----- Data supplied -----

/-- Any other register keeps its old value. -/
theorem State.writeBack_setReg_of_notMem (s : State) {x r : Nibble} {rf : Byte × Option Flag}
    (h : r ∉ writeBackRegs x rf.2) (b : Byte) : (s.setReg r b).writeBack x rf = (s.writeBack x rf).setReg r b := by
  obtain ⟨c, _ | f⟩ := rf
  · have hx : r ≠ x := by simpa [writeBackRegs] using h
    simp [State.writeBack, s.setReg_comm _ _ hx, State.advance_setReg]
  · obtain ⟨hx, hf⟩ : r ≠ x ∧ r ≠ flagReg := by simpa [writeBackRegs] using h
    simp [State.writeBack, s.setReg_comm _ _ hx, State.setReg_comm _ _ _ hf, State.advance_setReg]

theorem State.writeBack_setI (s : State) (a : Addr) (x : Nibble) (rf : Byte × Option Flag) :
    (s.setI a).writeBack x rf = (s.writeBack x rf).setI a := by
  obtain ⟨c, _ | f⟩ := rf <;> rfl

/-- An instruction is CALL, RETURN or LOAD-I; or it only gives PC a value made of registers and PC; or it writes back a
result and a flag made of registers; or it raises the notice. The registers are those of R23. -/
inductive ExecShape (i : Instr) : Prop where
  | call (nnn : Addr) (hi : i = .call nnn)
  | ret (x : Nibble) (hi : i = .ret x)
  | loadI (nnn : Addr) (hi : i = .loadI nnn)
  | setPc (target : Addr → (Nibble → Byte) → Addr) (hexec : ∀ s, exec i s = .next (s.setPc (target s.pc s.reg)))
      (hread : ∀ pc, ReadsOnly (regsRead i) (target pc)) (hwrite : regsWritten i = [])
  | writeBack (x : Nibble) (rf : (Nibble → Byte) → Byte × Option Flag)
      (hexec : ∀ s, exec i s = .next (s.writeBack x (rf s.reg)))
      (hread : ReadsOnly (regsRead i) rf) (hwrite : ∀ v, regsWritten i = writeBackRegs x (rf v).2)
  | delegate (hexec : ∀ s, exec i s = .next (s.delegate (encode i))) (hwrite : regsWritten i = [])

/-- A skip only gives PC a value (R96). -/
theorem ExecShape.of_skipIf {i : Instr} {cond : (Nibble → Byte) → Bool}
    (hread : ReadsOnly (regsRead i) cond) (hexec : ∀ s, exec i s = .next (s.skipIf (cond s.reg)))
    (hwrite : regsWritten i = []) : ExecShape i :=
  .setPc (fun pc v => if cond v then pc + 4#12 else pc + 2#12)
    (fun s => (hexec s).trans (congrArg _ (s.skipIf_eq_setPc _))) (fun pc v w h => by simp only [hread v w h]) hwrite

/-- An ALU instruction that reads both registers of form RR (R105). -/
theorem ExecShape.of_aluRR {i : Instr} {op : AluOp} {x y : Nibble} (hread : regsRead i = [x, y])
    (hexec : ∀ s, exec i s = .next (aluStep op x (operandsRR x y s) s))
    (hwrite : ∀ a b, regsWritten i = writeBackRegs x (alu op a b).2) : ExecShape i :=
  .writeBack x (fun v => alu op (v x) (v y)) (fun s => (hexec s).trans (congrArg _ (aluStep_eq_writeBack ..)))
    (hread ▸ readsOnly_two x y (alu op)) fun v => hwrite (v x) (v y)

/-- Every instruction has one of the shapes. -/
theorem execShape (i : Instr) : ExecShape i := by
  cases i with
  | call nnn => exact .call nnn rfl
  | ret x => exact .ret x rfl
  | loadI nnn => exact .loadI nnn rfl
  | jump nnn => exact .setPc (fun _ _ => nnn) (fun _ => rfl) (fun _ => readsOnly_const _ _) rfl
  | jumpOffset nnn =>
    exact .setPc (fun _ v => (v 0x0#4).setWidth 12 + nnn) (fun _ => rfl)
      (fun _ => readsOnly_one 0x0#4 fun b => b.setWidth 12 + nnn) rfl
  | skipIfEq x nn => exact .of_skipIf (readsOnly_one x (· == nn)) (fun _ => rfl) rfl
  | skipIfNeq x nn => exact .of_skipIf (readsOnly_one x (· != nn)) (fun _ => rfl) rfl
  | skipIfRegEq x y _ => exact .of_skipIf (readsOnly_two x y (· == ·)) (fun _ => rfl) rfl
  | skipIfRegNeq x y _ => exact .of_skipIf (readsOnly_two x y (· != ·)) (fun _ => rfl) rfl
  | nop0 | unrecognized0NNN _ | unrecognized8XY9 _ _ | unrecognized8XYA _ _ | unrecognized8XYB _ _
  | unrecognized8XYC _ _ | unrecognized8XYD _ _ | unrecognized8XYE _ _ | unrecognized8XYF _ _
  | unrecognized5XYN _ _ _ | unrecognized9XYN _ _ _ =>
    exact .setPc (fun pc _ => pc + 2#12) (fun _ => rfl) (fun _ => readsOnly_const _ _) rfl
  | loadImm x nn => exact .writeBack x (fun _ => (nn, none)) (fun _ => rfl) (readsOnly_const _ _) fun _ => rfl
  | addImm x nn =>
    exact .writeBack x (fun v => (v x + nn, none)) (fun _ => rfl) (readsOnly_one x fun a => (a + nn, none)) fun _ => rfl
  | copy x y =>
    exact .writeBack x (fun v => (v y, none)) (fun _ => rfl) (readsOnly_one y fun b => (b, none)) fun _ => rfl
  | or _ _ | and _ _ | xor _ _ | add _ _ | sub _ _ | subn _ _ => exact .of_aluRR rfl (fun _ => rfl) fun _ _ => rfl
  | shr x _ =>
    exact .writeBack x (fun v => (v x >>> 1, some (lowBitFlag (v x)))) (fun _ => rfl)
      (readsOnly_one x fun a => (a >>> 1, some (lowBitFlag a))) fun _ => rfl
  | shl x _ =>
    exact .writeBack x (fun v => (v x <<< 1, some (highBitFlag (v x)))) (fun _ => rfl)
      (readsOnly_one x fun a => (a <<< 1, some (highBitFlag a))) fun _ => rfl
  | clear | drawRandom _ _ | drawSprite _ _ _ | keySkipPressed _ | keySkipNotPressed _ | delegatedEOther _ _
  | timerReadDelay _ | waitKey _ | timerSetDelay _ | timerSetSound _ | delegatedFX1E _ | delegatedFX29 _
  | delegatedFX33 _ | delegatedFX55 _ | delegatedFX65 _ | delegatedFOther _ _ =>
    exact .delegate (fun _ => rfl) rfl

-----

Task instructions:
Give back the whole listing. Match it exactly.

Written solution:
/-- Any other register keeps its old value. -/
theorem State.writeBack_setReg_of_notMem (s : State) {x r : Nibble} {rf : Byte × Option Flag}
    (h : r ∉ writeBackRegs x rf.2) (b : Byte) : (s.setReg r b).writeBack x rf = (s.writeBack x rf).setReg r b := by
  obtain ⟨c, _ | f⟩ := rf
  · have hx : r ≠ x := by simpa [writeBackRegs] using h
    simp [State.writeBack, s.setReg_comm _ _ hx, State.advance_setReg]
  · obtain ⟨hx, hf⟩ : r ≠ x ∧ r ≠ flagReg := by simpa [writeBackRegs] using h
    simp [State.writeBack, s.setReg_comm _ _ hx, State.setReg_comm _ _ _ hf, State.advance_setReg]

theorem State.writeBack_setI (s : State) (a : Addr) (x : Nibble) (rf : Byte × Option Flag) :
    (s.setI a).writeBack x rf = (s.writeBack x rf).setI a := by
  obtain ⟨c, _ | f⟩ := rf <;> rfl

/-- An instruction is CALL, RETURN or LOAD-I; or it only gives PC a value made of registers and PC; or it writes back a
result and a flag made of registers; or it raises the notice. The registers are those of R23. -/
inductive ExecShape (i : Instr) : Prop where
  | call (nnn : Addr) (hi : i = .call nnn)
  | ret (x : Nibble) (hi : i = .ret x)
  | loadI (nnn : Addr) (hi : i = .loadI nnn)
  | setPc (target : Addr → (Nibble → Byte) → Addr) (hexec : ∀ s, exec i s = .next (s.setPc (target s.pc s.reg)))
      (hread : ∀ pc, ReadsOnly (regsRead i) (target pc)) (hwrite : regsWritten i = [])
  | writeBack (x : Nibble) (rf : (Nibble → Byte) → Byte × Option Flag)
      (hexec : ∀ s, exec i s = .next (s.writeBack x (rf s.reg)))
      (hread : ReadsOnly (regsRead i) rf) (hwrite : ∀ v, regsWritten i = writeBackRegs x (rf v).2)
  | delegate (hexec : ∀ s, exec i s = .next (s.delegate (encode i))) (hwrite : regsWritten i = [])

/-- A skip only gives PC a value (R96). -/
theorem ExecShape.of_skipIf {i : Instr} {cond : (Nibble → Byte) → Bool}
    (hread : ReadsOnly (regsRead i) cond) (hexec : ∀ s, exec i s = .next (s.skipIf (cond s.reg)))
    (hwrite : regsWritten i = []) : ExecShape i :=
  .setPc (fun pc v => if cond v then pc + 4#12 else pc + 2#12)
    (fun s => (hexec s).trans (congrArg _ (s.skipIf_eq_setPc _))) (fun pc v w h => by simp only [hread v w h]) hwrite

/-- An ALU instruction that reads both registers of form RR (R105). -/
theorem ExecShape.of_aluRR {i : Instr} {op : AluOp} {x y : Nibble} (hread : regsRead i = [x, y])
    (hexec : ∀ s, exec i s = .next (aluStep op x (operandsRR x y s) s))
    (hwrite : ∀ a b, regsWritten i = writeBackRegs x (alu op a b).2) : ExecShape i :=
  .writeBack x (fun v => alu op (v x) (v y)) (fun s => (hexec s).trans (congrArg _ (aluStep_eq_writeBack ..)))
    (hread ▸ readsOnly_two x y (alu op)) fun v => hwrite (v x) (v y)

/-- Every instruction has one of the shapes. -/
theorem execShape (i : Instr) : ExecShape i := by
  cases i with
  | call nnn => exact .call nnn rfl
  | ret x => exact .ret x rfl
  | loadI nnn => exact .loadI nnn rfl
  | jump nnn => exact .setPc (fun _ _ => nnn) (fun _ => rfl) (fun _ => readsOnly_const _ _) rfl
  | jumpOffset nnn =>
    exact .setPc (fun _ v => (v 0x0#4).setWidth 12 + nnn) (fun _ => rfl)
      (fun _ => readsOnly_one 0x0#4 fun b => b.setWidth 12 + nnn) rfl
  | skipIfEq x nn => exact .of_skipIf (readsOnly_one x (· == nn)) (fun _ => rfl) rfl
  | skipIfNeq x nn => exact .of_skipIf (readsOnly_one x (· != nn)) (fun _ => rfl) rfl
  | skipIfRegEq x y _ => exact .of_skipIf (readsOnly_two x y (· == ·)) (fun _ => rfl) rfl
  | skipIfRegNeq x y _ => exact .of_skipIf (readsOnly_two x y (· != ·)) (fun _ => rfl) rfl
  | nop0 | unrecognized0NNN _ | unrecognized8XY9 _ _ | unrecognized8XYA _ _ | unrecognized8XYB _ _
  | unrecognized8XYC _ _ | unrecognized8XYD _ _ | unrecognized8XYE _ _ | unrecognized8XYF _ _
  | unrecognized5XYN _ _ _ | unrecognized9XYN _ _ _ =>
    exact .setPc (fun pc _ => pc + 2#12) (fun _ => rfl) (fun _ => readsOnly_const _ _) rfl
  | loadImm x nn => exact .writeBack x (fun _ => (nn, none)) (fun _ => rfl) (readsOnly_const _ _) fun _ => rfl
  | addImm x nn =>
    exact .writeBack x (fun v => (v x + nn, none)) (fun _ => rfl) (readsOnly_one x fun a => (a + nn, none)) fun _ => rfl
  | copy x y =>
    exact .writeBack x (fun v => (v y, none)) (fun _ => rfl) (readsOnly_one y fun b => (b, none)) fun _ => rfl
  | or _ _ | and _ _ | xor _ _ | add _ _ | sub _ _ | subn _ _ => exact .of_aluRR rfl (fun _ => rfl) fun _ _ => rfl
  | shr x _ =>
    exact .writeBack x (fun v => (v x >>> 1, some (lowBitFlag (v x)))) (fun _ => rfl)
      (readsOnly_one x fun a => (a >>> 1, some (lowBitFlag a))) fun _ => rfl
  | shl x _ =>
    exact .writeBack x (fun v => (v x <<< 1, some (highBitFlag (v x)))) (fun _ => rfl)
      (readsOnly_one x fun a => (a <<< 1, some (highBitFlag a))) fun _ => rfl
  | clear | drawRandom _ _ | drawSprite _ _ _ | keySkipPressed _ | keySkipNotPressed _ | delegatedEOther _ _
  | timerReadDelay _ | waitKey _ | timerSetDelay _ | timerSetSound _ | delegatedFX1E _ | delegatedFX29 _
  | delegatedFX33 _ | delegatedFX55 _ | delegatedFX65 _ | delegatedFOther _ _ =>
    exact .delegate (fun _ => rfl) rfl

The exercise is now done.